Farm Profile: Luna Hill Heritage Farm
Luna Hill Heritage Farm is located in Los Lunas, New Mexico and run by a husband/wife team and their adorable (and helpful!) daughter. Angela and Dominic are an inspiration to anyone who thinks they need more acreage, more money, a bigger tractor, better soil...they epitomize the beauty that happens when you work in harmony with your surroundings and resources. What do you sell?
Summer to Fall 2014: Spinach, gourmet lettuce blends, arugula, bok choy, broccoli, carrots, potatoes, beets, swiss chard, different varieties of tomatoes, cucumbers, melons, cabbages, kale, winter squash, onions, garlic, summer squash and zucchini, eggplant, green beans, peas, snow peas, herbs
Perennials: apples, peaches, plums, apricots, grapes, figs, cardoon, Jerusalem artichoke, pears, mulberry, elderberry, cherries, nectarines, western sand cherry
Fall 2014: Chicken eggs, duck eggs, whole poultry: duck, chicken and turkey as well as produce
How do customers purchase your product?
Our country store The Luna Hill Farmacy grand opening is tentatively set for August 2014. We will also be selling our products at Corrales Farmers Market, Nob Hill Farmers Market, and Los Lunas Farmers Market.
Another way to purchase products from us is by investing in a CSA (Community supported agriculture) share. You can purchase an extra large, large, medium, or small harvest box in which you will receive a weekly box of what's growing at Luna Hill. As an add on, you can also purchase a poultry share, or egg share. All our products and pricing is available on our website at http://www.LunaHill.org
Why did you start farming?
Luna Hill Heritage Farm is a small family owned and operated farm located in Los Lunas, New Mexico. Established in January 2014 to meet the growing demand for healthy humanely raised animals and heirloom fruits and vegetables, Dominic and Angela Knipfing had a desire and vision to fill those demands and needs.
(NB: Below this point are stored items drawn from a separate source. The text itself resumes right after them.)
-- ==== Sys2Proof/Machine/Loft.lean ====
section
/-! DEFINITION. The Loft: metadata lines and granules, the cache with its replacement tree, operations, fills, evictions
and gathers, cleaning and write-back, lost lines, and its control register (11). -/
namespace Sys2Proof.Machine

/-! ### Places (R262, R266) -/

/-- The set of a granule (R266). -/
def setOf (g : Nat) : Nat := (g % 2 ^ 14) ^^^ (g / 2 ^ 14 % 2 ^ 14)

/-- The metadata line of a granule (R262). -/
def Chan.mdLineOf (c : Chan) (g : Nat) : LAddr :=
  match c.img with
  | some i => BitVec.ofNat 34 (i.mdBase + g / 8)
  | none => 0

/-- The first granule of a metadata line. -/
def Chan.granule0 (c : Chan) (a : LAddr) : Nat :=
  match c.img with
  | some i => (a.toNat - i.mdBase) * 8
  | none => 0

/-- A line lies in the metadata region (R64). -/
def Chan.isMdLine (c : Chan) (a : LAddr) : Bool :=
  match c.img with
  | some i => i.mdEn && decide (i.mdBase ≤ a.toNat) && decide (a.toNat < i.rsvBase)
  | none => false

/-- Eight bytes of a line from granule slot `j`. -/
def slotOf (l : Line) (j : Nat) : BitVec 64 := BitVec.ofNat 64 (bitsAt l.toNat (64 * j) 64)

/-- The value of line `i` of a granule (R266). -/
def valueAt (v : BitVec 64) (i : Nat) : Meta := BitVec.ofNat 16 (bitsAt v.toNat (16 * i) 16)

/-- Store the value of line `i` of a granule. -/
def storeAt (v : BitVec 64) (i : Nat) (x : Meta) : BitVec 64 := BitVec.ofNat 64 (setBits v.toNat (16 * i) 16 x.toNat)

/-- The granule of an operation, and its line within it. -/
def LoftOp.granule (o : LoftOp) : Nat := o.laddr.toNat / 4
def LoftOp.slot (o : LoftOp) : Nat := o.laddr.toNat % 4

/-! ### The cache (R266, R267) -/

/-- The order of entries in the list: by set, then way. -/
def LoftEntry.key (x : LoftEntry) : Nat := x.set * 16 + x.way

/-- The entry of a granule. -/
def Loft.find (l : Loft) (g : Nat) : Option LoftEntry := l.entries.find? fun x => x.granule == g

/-- Put an entry into its way. -/
def Loft.put (l : Loft) (x : LoftEntry) : Loft :=
  { l with entries := insertBy LoftEntry.key x (l.entries.filter fun y => y.key != x.key) }

/-- Change the entry of a granule. -/
def Loft.mod (l : Loft) (g : Nat) (f : LoftEntry → LoftEntry) : Loft :=
  { l with entries := updateWhere (fun x => x.granule == g) f l.entries }

/-- Free the way of a granule. -/
def Loft.del (l : Loft) (g : Nat) : Loft := { l with entries := l.entries.filter fun x => x.granule != g }

/-- Dirty entries (R287). -/
def Loft.dirty (l : Loft) : Nat := countWhere (fun x => x.valid && x.dirty) l.entries

/-- An operation has started and is not released: it pins its granule (R268, R271). -/
def LoftOp.pins (o : LoftOp) : Bool := o.stage != .input && !o.isRepair

/-- A granule is pinned. -/
def Loft.pinned (l : Loft) (g : Nat) : Bool := l.ops.any fun o => o.pins && o.granule == g

/-- Pinned ways of a set. -/
def Loft.pinsIn (l : Loft) (s : Nat) : Nat := countWhere (fun x => x.set == s && l.pinned x.granule) l.entries

/-- The replacement state of a set. -/
def Loft.tree (l : Loft) (s : Nat) : Nat :=
  match l.plru.find? fun p => p.1 == s with
  | some p => p.2.toNat
  | none => 0

/-- Point the tree of a set away from a way: nodes numbered from 1, bit clear for the lower half (R267). -/
def pointAway : Nat → Nat → Nat → Nat → Nat
  | 0, _, _, t => t
  | d + 1, node, way, t =>
    let hi := bitAt way d
    pointAway d (2 * node + b2n hi) way (setBits t (node - 1) 1 (b2n (!hi)))

/-- An operation start touches a way. -/
def Loft.touch (l : Loft) (s w : Nat) : Loft :=
  let t := pointAway 4 1 w (l.tree s)
  let rest := l.plru.filter fun p => p.1 != s
  { l with plru := if t = 0 then rest else insertBy (fun p => p.1) (s, BitVec.ofNat 15 t) rest }

/-- Walk the tree among the eligible ways: `d` levels below `node`, whose ways start at `lo`. -/
def walk (t : Nat) (elig : Nat → Bool) : Nat → Nat → Nat → Option Nat
  | 0, _, lo => if elig lo then some lo else none
  | d + 1, node, lo =>
    let first := bitAt t (node - 1)
    let go := fun hi : Bool => walk t elig d (2 * node + b2n hi) (lo + b2n hi * 2 ^ d)
    (go first) <|> (go !first)

/-- The metadata line of a granule lies on a fenced rank (R265). -/
def Chan.granuleFenced (c : Chan) (g : Nat) : Bool := c.fenced (c.devOf (c.mdLineOf g)).bank.rank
As life changes in the world and our community, we have come to the understanding that we have much to share with our neighbors. There's an outcry for sustainable agriculture, local food, humane treatment of animals, healthy animal husbandry, and to bridge the gap between farmer and consumer. We believe that a CSA (Community Supported Agriculture) can help build that bridge.
What’s the most valuable piece of advice you’ve ever received?
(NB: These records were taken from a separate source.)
-- ==== Sys2Proof/Machine/Upkeep.lean ====
section
/-! DEFINITION. The upkeep scheduler: refresh accounts and ticks, temperature polls, refresh management, ZQ calibration,
pauses and their admission, and the commands that each piece of upkeep work needs next (07). -/
namespace Sys2Proof.Machine

/-! ### Clocks -/

/-- The module is an MRDIMM. -/
def Chan.mr (c : Chan) : Bool :=
  match c.img with
  | some i => i.mr
  | none => false

/-- DCLK in `n` REFCLK cycles of 10 ns: RCK is N × 100 MHz (R15). -/
def Chan.dclkOf (c : Chan) (n : Nat) : Nat := if c.mr then n * c.trim.nCur / 2 else n * c.trim.nCur

/-- KCLK in `n` nanoseconds (R18). -/
def Chan.kclkOfNs (c : Chan) (n : Nat) : Nat := n * c.trim.nCur / (10 * kDiv c.trim.nCur)

/-- REFCLK cycles in a millisecond. -/
def refMs : Nat := 100000

/-! ### Ranks (R181, R184, R297) -/

/-- The physical ranks of the channel in the order subchannel, rank. -/
def Chan.rankPairs (c : Chan) : List (Sub × Nat) :=
  match c.img with
  | some i => [Sub.a, Sub.b].flatMap fun s => i.rankList.map fun r => (s, r)
  | none => []

/-- The logical ranks of a subchannel in the order rank, logical rank. -/
def Chan.lranksOf (c : Chan) : List (Nat × Nat) :=
  match c.img with
  | some i => i.rankList.flatMap fun r => i.lranks.map fun l => (r, l)
  | none => []

/-- A rank exists in the channel. -/
def Chan.hasRank (c : Chan) (r : Nat) : Bool :=
  match c.img with
  | some i => decide (r < i.ranks)
  | none => false

/-- The record of a rank. -/
def Upkeep.rank (u : Upkeep) (s : Sub) (r : Nat) : Option RankSt := u.ranks.find? fun x => x.sub == s && x.rank == r

/-- Change the record of a rank. -/
def Chan.modRank (c : Chan) (s : Sub) (r : Nat) (f : RankSt → RankSt) : Chan :=
  { c with upk := { c.upk with ranks := updateWhere (fun x => x.sub == s && x.rank == r) f c.upk.ranks } }

/-- The rank is in Glide, or in self-refresh. -/
def Chan.inGlide (c : Chan) (s : Sub) (r : Nat) : Bool :=
  match c.upk.rank s r with
  | some x => x.glide
  | none => false
def Chan.inSelfRef (c : Chan) (s : Sub) (r : Nat) : Bool :=
  match c.upk.rank s r with
  | some x => x.selfRef
  | none => false

/-- Every rank is in self-refresh. -/
def Chan.allSelfRef (c : Chan) : Bool := c.upk.ranks.all fun x => x.selfRef

/-! ### The choice of a trim set (R303) -/

/-- A trim set of the gondola. -/
def Trim.set (t : Trim) (i : Nat) : TrimSet := t.sets.getD i Reset.trimSet

/-- Change a trim set. -/
def Trim.modSet (t : Trim) (i : Nat) (f : TrimSet → TrimSet) : Trim := { t with sets := updateAt i f t.sets }

/-- The better of two sets: valid, within the limit, and of the higher N (R303). -/
def Trim.better (t : Trim) (lim : Nat) (best : Option Nat) (i : Nat) : Option Nat :=
  if !(t.set i).valid || decide (lim < (t.set i).n) then best
  else match best with
    | none => some i
    | some j => if (t.set j).n < (t.set i).n then some i else some j

/-- The valid set with the highest N that does not exceed `lim` (R303). -/
def Trim.bestSet (t : Trim) (lim : Nat) : Option Nat := (List.range 4).foldl (t.better lim) none

/-! ### Refresh accounts (R172 to R175, R177, R430) -/

/-- The refresh mode is same-bank. -/
def Chan.sameBank (c : Chan) : Bool :=
  match c.img with
  | some i => i.sameBank
  | none => false

/-- LP of a POSTPONE value, and LI (R172). -/
def Chan.limitOf (c : Chan) (p : Nat) : Nat := if c.sameBank then 2 * p else p
def Chan.pullLimit (c : Chan) : Int := if c.sameBank then 8 else 4

/-- The tick interval of a rank (R172, R177). -/
def Chan.tick (c : Chan) (r : Nat) : Nat :=
  let hot := bitAt c.fab.hot.toNat r
  if c.sameBank then (if hot then 97 else 195) else (if hot then 195 else 390)

/-- The highest debt of an account. -/
def Account.top (a : Account) : Int := a.debts.foldl max (a.debts.headD 0)

/-- The limit above which a debt is at DEADLINE: a lowered limit counts at once (R430). -/
def Account.limit (a : Account) : Nat :=
  match a.newLp with
  | some n => min a.lp n
  | none => a.lp
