-- ==== Sys2Proof/Machine/Mailbox.lean ====
section
/-! DEFINITION. The sequencer: its start, the two mailboxes, the messages it serves, self-test, memory clear, and fencing
(14). -/
namespace Sys2Proof.Machine

/-! ### Messages (R341) -/

/-- CHECK over words 0 to 14. -/
def msgCheck (ws : List Word) : Word := ~~~ ((ws.take 15).foldl (· + ·) 0)

/-- A message: header, payload, zero words, CHECK. -/
def mkMsg (alive op len status : Nat) (payload : List Word) : List Word :=
  let ws := (mkWord [(24, alive % 256), (16, op % 256), (12, len % 16), (0, status % 256)] :: payload ++ List.replicate 15 0).take 15
  ws ++ [msgCheck ws]

/-- A word of the inbound mailbox as a number. -/
def MbxIn.word (m : MbxIn) (i : Nat) : Nat := (m.words.getD i 0).toNat

/-- ALIVE and OPCODE of the request. -/
def MbxIn.aliveOf (m : MbxIn) : Nat := bitsAt (m.word 0) 24 8
def MbxIn.opcode (m : MbxIn) : Nat := bitsAt (m.word 0) 16 8

/-! ### Phases (R355) -/

/-- PHASE. -/
def Chan.phase (c : Chan) : SeqPhase :=
  if !c.seqr.run then .stopped
  else if c.bringing then (if c.bring.step = 0 then .bringUp else .training)
  else if c.shifting then .shift
  else if c.upk.pauses.any fun p => p.running then .pause
  else if c.seqr.clear.isSome then .clear
  else .idle

/-- The code of a phase (R355). -/
def SeqPhase.num : SeqPhase → Nat
  | .stopped => 0 | .bringUp => 1 | .training => 2 | .idle => 3 | .shift => 4 | .pause => 5 | .clear => 6

/-- HELD: the request waits for the sequencer to run, or for the end of a bring-up or a shift pause, in which only STATUS
is served (R344). -/
def Chan.mbxHeld (c : Chan) : Bool :=
  c.mbxIn.busy && c.mbxIn.op.isNone &&
    (!c.seqr.run || ((c.bringing || c.shifting) && c.mbxIn.opcode != 1))

/-! ### The inbound mailbox (R342 to R344, R351) -/

/-- A GO (R342, R351). -/
def Chan.mbxGo (legacy : Bool) (c : Chan) : Chan :=
  if c.mbxIn.busy then { c with mbxIn := { c.mbxIn with ovr := true } }
  else
    { c with mbxIn := { c.mbxIn with
        busy := true, done := false, legacy := legacy, op := none, working := false, res := [] } }

/-- A write of an inbound word, ignored while BUSY (R342). -/
def Chan.mbxPut (i : Nat) (w : Word) (c : Chan) : Chan :=
  if c.mbxIn.busy then c else { c with mbxIn := { c.mbxIn with words := c.mbxIn.words.set (i % 16) w } }

/-- The reply stands in the inbound words: BUSY clears, DONE sets, MBX_IN_DONE is raised (R342, R354). -/
def Chan.finishMbx (ws : List Word) (c : Chan) : Chan :=
  let w0 := (ws.getD 0 0).toNat
  ({ c with mbxIn := { c.mbxIn with
      words := ws, busy := false, done := true, op := none, working := false, res := [] } }).raise evMbxIn
    (packFields [(8, bitsAt w0 24 8), (0, bitsAt w0 0 8)])

/-- The sequencer replies to an executed request, and keeps the reply of a native one (R342, R343, R351). -/
def Chan.reply (status len : Nat) (payload : List Word) (c : Chan) : Chan :=
  let m := c.mbxIn
  let ws := mkMsg m.aliveOf m.opcode len status payload
  ({ c with mbxIn := { m with kept := if m.legacy then m.kept else some (m.aliveOf, ws) } }).finishMbx ws

/-- STATUS values of a reply (R346). -/
def stOk : Nat := 0
def stAccepted : Nat := 1
def stBadCheck : Nat := 2
def stBadOpcode : Nat := 3
def stBadTarget : Nat := 4
def stInUse : Nat := 5
def stNack : Nat := 6
def stDenied : Nat := 7
def stNone : Nat := 8
def stAborted : Nat := 9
"You'll never be able to grow anything out here in the high desert. Everything dies, don't bother."
I won't go into detail about who it was that gave that gem of advice and had such confidence in my ability to grow things in an arid, dry, drought stricken, cuttingly difficult and extreme environment, but they allowed me to understand that while their advice was well intended, they can only view life through the lens of their own human experience.
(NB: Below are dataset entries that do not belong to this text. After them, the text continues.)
/-- A wake from Grounded with KEPT whose pins have floated fails (R417, log entry 11). -/
def Chan.lostWake (e : Env) (c : Chan) : Chan :=
  let (n, c) := c.fresh
  let c := { c.seqStop with
    bring := { c.bring with done := true, result := 2 + Config.lostResult n % 5 },
    power := { c.power with trans := none } }
  (c.stateDone .grounded .grounded 0).startPend e

/-- The step start of a transition: the channel leaves its lower state (R313, R321, R324, R339). -/
def Chan.leaveLow (t : Trans) (e : Env) (c : Chan) : Chan :=
  let c := c.noteWake t
  match t.frm with
  | .moored =>
    let c := { c with seqr := { c.seqr with run := true } }
    if t.req.tgt = .moored then c.wakeRanks t else (c.loadSet e).wakeRanks t
  | .tethered =>
    let c := { c with power := { c.power with trans := some { t with ph := .waking } } }.seqStart
    if c.power.fatal then c
    else if t.req.tgt = .moored then (c.loadSet e).holdPins .driven
    else (c.loadSet e).wakeRanks t
  | _ =>
    let c := { c with power := { c.power with trans := some { t with ph := .waking } } }.seqStart
    if c.power.fatal then c
    else if !c.power.kept then c.startBring t e
    else if c.pins.hold = .floating then c.lostWake e
    else (c.loadSet e).wakeRanks t

/-- A step start of the channel. -/
def Chan.stepStart (e : Env) (c : Chan) : Chan :=
  if c.trim.shift = some .locked then c.restartCk
  else
    match c.power.trans with
    | some t => if t.ph = .stagger then c.leaveLow t e else c
    | none => c

/-- The position of a channel in the wake order (R40). -/
def BlkImg.wakePos (i : BlkImg) (ch : ChanId) : Nat := ((List.range 8).find? fun k => nth0 i.wakeOrder k == ch.val).getD 8

/-- The stagger interval in REFCLK cycles (R321). -/
def BlkImg.stagger (i : BlkImg) : Nat := 10 * leAt i.wakeOrder 8 2

/-- The channel whose step start comes next: ready first, then first in the wake order (R321). -/
def State.nextStep (s : State) (i : BlkImg) : Option ChanId :=
  leastBy (fun ch => (s.chan ch).power.readyAt * 8 + i.wakePos ch) (allChans.filter fun ch => (s.chan ch).stepReady)

/-- A step start may take place now (R321). -/
def State.stepOpen (s : State) (i : BlkImg) : Bool :=
  match s.rst.lastStep with
  | some t => decide (t + i.stagger ≤ s.now)
  | none => true

/-- BLK_WAKE_SRC is written as a channel leaves a lower state (R324, R336). -/
def State.noteWake (s : State) (ch : ChanId) : State :=
  match (s.chan ch).power.trans with
  | some t => if t.ph = .stagger then
      { s with rst := { s.rst with wakeV := true, wakeCh := ch.val, wakeSrc := t.req.wake.source } }
    else s
  | none => s

/-- A step start of channel `ch`. -/
def State.step1 (s : State) (ch : ChanId) : State :=
  match s.img with
  | none => s
  | some i =>
    if s.stepOpen i && s.nextStep i == some ch then
      let s := s.noteWake ch
      ({ s with rst := { s.rst with lastStep := some s.now } }).onChan ch Chan.stepStart
    else s

/-! ### The Tethered duty cycle (R322, R323) -/

/-- One sensor of a sample: its reading, or no answer. -/
def Chan.sampleOne (c : Chan) (k : Nat) (r : Option (BitVec 12)) : Chan × Option WakeInfo :=
  let dimm := k / 2
  let sensor := k % 2
  if !c.sb.hasSensor dimm sensor then (c, none)
  else
    match r with
    | some t =>
      let c := { c with sb := { c.sb with
        therm := updateAt k (fun _ => (true, t)) c.sb.therm, silent := updateAt k (fun _ => 0) c.sb.silent } }
      if (4 * c.power.wakeTemp : Nat) ≤ quarterDeg t then
        (c.raise evTether (packFields [(9, dimm), (8, sensor), (0, wholeDeg t)]),
          some { source := 3, dimm := dimm, sensor := sensor, temp := wholeDeg t })
      else (c, none)
    | none =>
      let c := { c with sb := { c.sb with
        silent := updateAt k (fun n => min 3 (n + 1)) c.sb.silent, nacks := satAdd 0xFFFF c.sb.nacks 1 } }
      if 3 ≤ nth0 c.sb.silent k then
        (c.raise evTether (packFields [(18, 1), (9, dimm), (8, sensor)]),
          some { source := 4, dimm := dimm, sensor := sensor, temp := 0 })
      else (c, none)

/-- A sample of the Tethered duty cycle. -/
def Chan.tetherSample (rs : List (Option (BitVec 12))) (e : Env) (c : Chan) : Chan :=
  if c.down || c.power.cur != .tethered || c.power.trans.isSome || decide (e.now < c.power.tetherNext) then c
  else
    let c := { c with power := { c.power with tetherNext := c.power.tetherNext + c.power.period * 10 * refMs } }
    let r := (List.range 4).foldl (fun (p : Chan × Option WakeInfo) k =>
      let q := p.1.sampleOne k (rs.getD k none)
      (q.1, p.2 <|> q.2)) (c, none)
    match r.2 with
    | some w => r.1.request { tgt := .moored, keep := false, wake := w } e
    | none => r.1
That advice became the catalyst for change and an opportunity to shine and be remarkable. To watch the high desert bloom, turn green and very productive is an amazing and beautiful thing. Through observing our garden and plants, following the wisdom of my permaculture and agricultural heroes, and the willingness to make mistakes and fail miserably, I've learned to value that great advice I received. But it wasn't the advice, it was the person. I learned that day that everyone is valuable, even if they have advice that doesn't serve you. They are valuable, and to see value in other people is like watching a garden grow in the high desert...it's remarkable.
Here is a group of photos I put together to show what couldn't be done from March 2011 to March 2014.
What would you tell someone who is interested in a farming lifestyle?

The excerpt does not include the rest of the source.